Example 4Cytotoxicity Test

(57) Material A in accordance with the invention, in the powder form, was sterilized by gamma rays, at a dose of 25 KGy, and then subjected to an indirect cytotoxicity test with mesenchymal stem cells, isolated from human bone marrow stroma (HBMSCs).

(58) A culture medium solution was brought together with the material (in a proportion of 100 mg material/ml of medium) for 24 h. After 24 h, a first sample of 100 ml of this solution was withdrawn, supplemented with 10% v/v of fetal calf serum and tested on an HBMSC culture for 24 h (extract (1)).

(59) At the same time, immediately after withdrawal of the first sample, an equivalent volume of fresh medium was added to the solution in order to keep the 100 mg of material/ml of medium ratio constant. After an additional 24 h, a second sample of 100 ml of this solution was withdrawn, supplemented with 10% v/v of fetal calf serum and tested on an HBMSC culture for 24 h (extract (2)).

(60) At the same time, immediately after the withdrawal of a second sample, an equivalent volume of fresh medium was added in order to keep the 100 mg of material/ml of medium ratio constant.

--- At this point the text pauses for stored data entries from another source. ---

-- ==== Sys2Proof/Laws/Touch/FabricOps.lean ====
section
/-!
SUPPORT. Sys2Proof/Laws/Touch/FabricOps.lean: which parts of the state each operation of Machine/FabricOps.lean may change.
-/
set_option linter.all false
set_option maxRecDepth 4000
namespace Sys2Proof.Machine

theorem State.Touch.putElems {l : List Part} {s0 s : State} (hT : State.Touch l s0 s)  (q a : Nat) (xs : List Int)
    (hl : ∀ p ∈ ([.omem] : List Part), p ∈ l) : State.Touch l s0 (State.putElems s q a xs).1 := by
  have k : State.Touch [.omem] s (State.putElems s q a xs).1 := by
    unfold State.putElems
    try dsimp only
    iterate 60 all_goals try first
      | with_reducible assumption
      | with_reducible exact State.Touch.refl _ _
      | with_reducible refine State.Touch.each ?_ _ _ (fun x u hu => ?_)
      | with_reducible refine State.Touch.memWr ?_ _ _ (by decide)
      | with_reducible refine State.Touch.ite ?_ ?_
      | split
  exact hT.call k hl

theorem State.Touch.opMap {l : List Part} {s0 s : State} (hT : State.Touch l s0 s)  (q : Nat) (e : BitVec 128) (f : Nat → Rat)
    (hl : ∀ p ∈ ([.omem] : List Part), p ∈ l) : State.Touch l s0 (State.opMap s q e f).1 := by
  have k : State.Touch [.omem] s (State.opMap s q e f).1 := by
    unfold State.opMap
    try dsimp only
    iterate 60 all_goals try first
      | with_reducible assumption
      | with_reducible exact State.Touch.refl _ _
      | with_reducible refine State.Touch.putElems ?_ _ _ _ (by decide)
      | refine State.Touch.fst (by with_reducible assumption) ?_ (State.Touch.putElems (State.Touch.refl _ _) _ _ _ (fun _ h => h)) (by decide)
      | with_reducible refine State.Touch.ite ?_ ?_
      | split
  exact hT.call k hl

theorem State.Touch.opOne {l : List Part} {s0 s : State} (hT : State.Touch l s0 s)  (q : Nat) (e : BitVec 128) (v : Rat)
    (hl : ∀ p ∈ ([.omem] : List Part), p ∈ l) : State.Touch l s0 (State.opOne s q e v).1 := by
  have k : State.Touch [.omem] s (State.opOne s q e v).1 := by
    unfold State.opOne
    try dsimp only
    iterate 60 all_goals try first
      | with_reducible assumption
      | with_reducible exact State.Touch.refl _ _
      | with_reducible refine State.Touch.putElems ?_ _ _ _ (by decide)
      | refine State.Touch.fst (by with_reducible assumption) ?_ (State.Touch.putElems (State.Touch.refl _ _) _ _ _ (fun _ h => h)) (by decide)
      | with_reducible refine State.Touch.ite ?_ ?_
      | split
  exact hT.call k hl

theorem State.Touch.opDot {l : List Part} {s0 s : State} (hT : State.Touch l s0 s)  (q : Nat) (e : BitVec 128) (acc : Option (Int × Nat))
    (hl : ∀ p ∈ ([.omem] : List Part), p ∈ l) : State.Touch l s0 (State.opDot s q e acc).1 := by
  have k : State.Touch [.omem] s (State.opDot s q e acc).1 := by
    unfold State.opDot
    try dsimp only
    iterate 60 all_goals try first
      | with_reducible assumption
      | with_reducible exact State.Touch.refl _ _
      | with_reducible refine State.Touch.opOne ?_ _ _ _ (by decide)
      | refine State.Touch.fst (by with_reducible assumption) ?_ (State.Touch.opOne (State.Touch.refl _ _) _ _ _ (fun _ h => h)) (by decide)
      | with_reducible refine State.Touch.ite ?_ ?_
      | split
  exact hT.call k hl

theorem State.Touch.opGemv {l : List Part} {s0 s : State} (hT : State.Touch l s0 s)  (q : Nat) (e : BitVec 128)
    (hl : ∀ p ∈ ([.omem] : List Part), p ∈ l) : State.Touch l s0 (State.opGemv s q e).1 := by
  have k : State.Touch [.omem] s (State.opGemv s q e).1 := by
    unfold State.opGemv
    try dsimp only
    iterate 60 all_goals try first
      | with_reducible assumption
      | with_reducible exact State.Touch.refl _ _
      | with_reducible refine State.Touch.foldl ?_ _ _ (fun x u hu => ?_)
      | with_reducible refine State.Touch.opMap ?_ _ _ _ (by decide)
      | with_reducible refine State.Touch.ite ?_ ?_
      | split
  exact hT.call k hl

theorem State.Touch.opGather {l : List Part} {s0 s : State} (hT : State.Touch l s0 s)  (q : Nat) (d : TaskDef) (e : BitVec 128)
    (hl : ∀ p ∈ ([.omem] : List Part), p ∈ l) : State.Touch l s0 (State.opGather s q d e).1 := by
  have k : State.Touch [.omem] s (State.opGather s q d e).1 := by
    unfold State.opGather
    try dsimp only
    iterate 60 all_goals try first
      | with_reducible assumption
      | with_reducible exact State.Touch.refl _ _
      | with_reducible refine State.Touch.opMap ?_ _ _ _ (by decide)
      | refine State.Touch.fst (by with_reducible assumption) ?_ (State.Touch.opMap (State.Touch.refl _ _) _ _ _ (fun _ h => h)) (by decide)
      | with_reducible refine State.Touch.ite ?_ ?_
      | split
  exact hT.call k hl

theorem State.Touch.opScatter {l : List Part} {s0 s : State} (hT : State.Touch l s0 s) (q : Nat) (d : TaskDef) (e : BitVec 128)
    (hl : ∀ p ∈ ([.omem] : List Part), p ∈ l) : State.Touch l s0 (s.opScatter q d e).1 := by
  unfold State.opScatter
  refine State.Touch.foldlFst _ _ _ hT (fun i a ha => ?_)
  dsimp only
  split
  · exact ha
  · exact State.Touch.putElems ha _ _ _ hl

theorem State.Touch.opPivinv {l : List Part} {s0 s : State} (hT : State.Touch l s0 s)  (q : Nat) (e : BitVec 128)
    (hl : ∀ p ∈ ([.omem] : List Part), p ∈ l) : State.Touch l s0 (State.opPivinv s q e).1 := by
  have k : State.Touch [.omem] s (State.opPivinv s q e).1 := by
    unfold State.opPivinv
    try dsimp only
    iterate 60 all_goals try first
      | with_reducible assumption
      | with_reducible exact State.Touch.refl _ _
      | with_reducible refine State.Touch.opMap ?_ _ _ _ (by decide)
      | refine State.Touch.fst (by with_reducible assumption) ?_ (State.Touch.opMap (State.Touch.refl _ _) _ _ _ (fun _ h => h)) (by decide)
      | with_reducible refine State.Touch.ite ?_ ?_
      | split
  exact hT.call k hl

theorem State.Touch.opSqrt {l : List Part} {s0 s : State} (hT : State.Touch l s0 s)  (q : Nat) (e : BitVec 128)
    (hl : ∀ p ∈ ([.omem] : List Part), p ∈ l) : State.Touch l s0 (State.opSqrt s q e).1 := by
  have k : State.Touch [.omem] s (State.opSqrt s q e).1 := by
    unfold State.opSqrt
    try dsimp only
    iterate 60 all_goals try first
      | with_reducible assumption
      | with_reducible exact State.Touch.refl _ _
      | with_reducible refine State.Touch.putElems ?_ _ _ _ (by decide)
      | refine State.Touch.fst (by with_reducible assumption) ?_ (State.Touch.putElems (State.Touch.refl _ _) _ _ _ (fun _ h => h)) (by decide)
      | with_reducible refine State.Touch.ite ?_ ?_
      | split
  exact hT.call k hl

theorem State.Touch.opSinCos {l : List Part} {s0 s : State} (hT : State.Touch l s0 s)  (q : Nat) (e : BitVec 128)
    (hl : ∀ p ∈ ([.omem] : List Part), p ∈ l) : State.Touch l s0 (State.opSinCos s q e).1 := by
  have k : State.Touch [.omem] s (State.opSinCos s q e).1 := by
    unfold State.opSinCos
    try dsimp only
    iterate 60 all_goals try first
      | with_reducible assumption
      | with_reducible exact State.Touch.refl _ _
      | with_reducible refine State.Touch.putElems ?_ _ _ _ (by decide)
      | refine State.Touch.fst (by with_reducible assumption) ?_ (State.Touch.putElems (State.Touch.refl _ _) _ _ _ (fun _ h => h)) (by decide)
      | with_reducible refine State.Touch.ite ?_ ?_
      | split
  exact hT.call k hl

theorem State.Touch.opAtan2 {l : List Part} {s0 s : State} (hT : State.Touch l s0 s)  (q : Nat) (e : BitVec 128)
    (hl : ∀ p ∈ ([.omem] : List Part), p ∈ l) : State.Touch l s0 (State.opAtan2 s q e).1 := by
  have k : State.Touch [.omem] s (State.opAtan2 s q e).1 := by
    unfold State.opAtan2
    try dsimp only
    iterate 60 all_goals try first
      | with_reducible assumption
      | with_reducible exact State.Touch.refl _ _
      | with_reducible refine State.Touch.putElems ?_ _ _ _ (by decide)
      | refine State.Touch.fst (by with_reducible assumption) ?_ (State.Touch.putElems (State.Touch.refl _ _) _ _ _ (fun _ h => h)) (by decide)
      | with_reducible refine State.Touch.ite ?_ ?_
      | split
  exact hT.call k hl

theorem State.Touch.opInterp {l : List Part} {s0 s : State} (hT : State.Touch l s0 s)  (q : Nat) (e : BitVec 128)
    (hl : ∀ p ∈ ([.omem] : List Part), p ∈ l) : State.Touch l s0 (State.opInterp s q e).1 := by
  have k : State.Touch [.omem] s (State.opInterp s q e).1 := by
    unfold State.opInterp
    try dsimp only
    iterate 60 all_goals try first
      | with_reducible assumption
      | with_reducible exact State.Touch.refl _ _
      | with_reducible refine State.Touch.opMap ?_ _ _ _ (by decide)
      | refine State.Touch.fst (by with_reducible assumption) ?_ (State.Touch.opMap (State.Touch.refl _ _) _ _ _ (fun _ h => h)) (by decide)
      | with_reducible refine State.Touch.ite ?_ ?_
      | split
  exact hT.call k hl

theorem State.Touch.opStreg {l : List Part} {s0 s : State} (hT : State.Touch l s0 s)  (q : Nat) (e : BitVec 128)
    (hl : ∀ p ∈ ([.omem] : List Part), p ∈ l) : State.Touch l s0 (State.opStreg s q e) := by
  have k : State.Touch [.omem] s (State.opStreg s q e) := by
    unfold State.opStreg
    try dsimp only
    iterate 60 all_goals try first
      | with_reducible assumption
      | with_reducible exact State.Touch.refl _ _
      | with_reducible refine State.Touch.each ?_ _ _ (fun x u hu => ?_)
      | with_reducible refine State.Touch.memWr ?_ _ _ (by decide)
      | with_reducible refine State.Touch.ite ?_ ?_
      | split
  exact hT.call k hl

theorem State.Touch.opRun {l : List Part} {s0 s : State} (hT : State.Touch l s0 s)  (q : Nat) (d : TaskDef) (e : BitVec 128) (acc : Option (Int × Nat)) (status : Word)
    (hl : ∀ p ∈ ([.omem] : List Part), p ∈ l) : State.Touch l s0 (State.opRun s q d e acc status).1 := by
  have k : State.Touch [.omem] s (State.opRun s q d e acc status).1 := by
    unfold State.opRun
    try dsimp only
    iterate 60 all_goals try first
      | with_reducible assumption
      | with_reducible exact State.Touch.refl _ _
      | with_reducible refine State.Touch.each ?_ _ _ (fun x u hu => ?_)
      | with_reducible refine State.Touch.foldl ?_ _ _ (fun x u hu => ?_)
      | with_reducible refine State.Touch.memWr ?_ _ _ (by decide)
      | with_reducible refine State.Touch.opAtan2 ?_ _ _ (by decide)
      | with_reducible refine State.Touch.opDot ?_ _ _ _ (by decide)
      | with_reducible refine State.Touch.opGather ?_ _ _ _ (by decide)
      | with_reducible refine State.Touch.opGemv ?_ _ _ (by decide)
      | with_reducible refine State.Touch.opInterp ?_ _ _ (by decide)
      | with_reducible refine State.Touch.opMap ?_ _ _ _ (by decide)
      | with_reducible refine State.Touch.opOne ?_ _ _ _ (by decide)
      | with_reducible refine State.Touch.opPivinv ?_ _ _ (by decide)
      | with_reducible refine State.Touch.opScatter ?_ _ _ _ (by decide)
      | with_reducible refine State.Touch.opSinCos ?_ _ _ (by decide)
      | with_reducible refine State.Touch.opSqrt ?_ _ _ (by decide)
      | with_reducible refine State.Touch.opStreg ?_ _ _ (by decide)
      | with_reducible refine State.Touch.ite ?_ ?_
      | split
  exact hT.call k hl

end Sys2Proof.Machine
end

After an additional 24 h, a third sample of 100 ml of this solution was withdrawn, supplemented with 10% v/v of fetal calf serum and tested on an HBMSC culture for 24 h (extract (3)).

(61) For each of the extracts, the cell viability and the metabolic activity of the cells were evaluated after culturing for 24 h, respectively using the test with neutral red (NR) and the test with 3-(4,5-dimethylthiazol-2-yl)-2,5-diphenyltetrazolium bromide (MTT) (Parish et al., 1983, Journal of Immunological Methods, 58, 225-37).

(62) In accordance with the standard AFNOR 6NFEN30993, it was considered for this experiment that a product is regarded as cytotoxic when the percentage of mortality is greater than 25% (that is to say that the cell viability is less than 75%).

(63) The results obtained are shown in FIG. 9.

(64) They demonstrate that the cells are viable and active whatever the extract used. A significant difference is observed relating to the cell viability (NR) between the first extract and the following two. The degree of cell viability of the first extract, although lower, remains very high, greater than 95%. The living cells are in addition active, no significant variation being revealed by the test with MTT.

(65) These cell tests demonstrate the noncytotoxicity of Material A in accordance with the invention.

Example 5Preparation of a Vitreous Material in Accordance with the Invention

(66) The glass in accordance with the invention, called Material C, is prepared, which material has the following composition:
{[(Ca.sup.2+).sub.0.84(Na.sup.+).sub.0.33].sub.2[(P.sub.2O.sub.7.sup.4).sub.0.80(PO.sub.4.sup.3).sub.0.27]}.0.43H.sub.2O.

(67) This material is prepared according to the process described in Example 1 above for the preparation of Material A, except that the pyrophosphate precursor used is Na.sub.2P.sub.2O.sub.7.

(68) This material is subjected to analysis by scanning electron microscopy, as described in Example 2 above. The photograph obtained is shown in FIG. 10. A morphology typical of a glass is observed therein.

(69) An analysis by X-ray diffraction, carried out in accordance with the conditions described in Example 2 above, confirms this observation. The diffractogram obtained, presented in FIG. 11, indeed shows a diffuse halo characteristic of a vitreous material.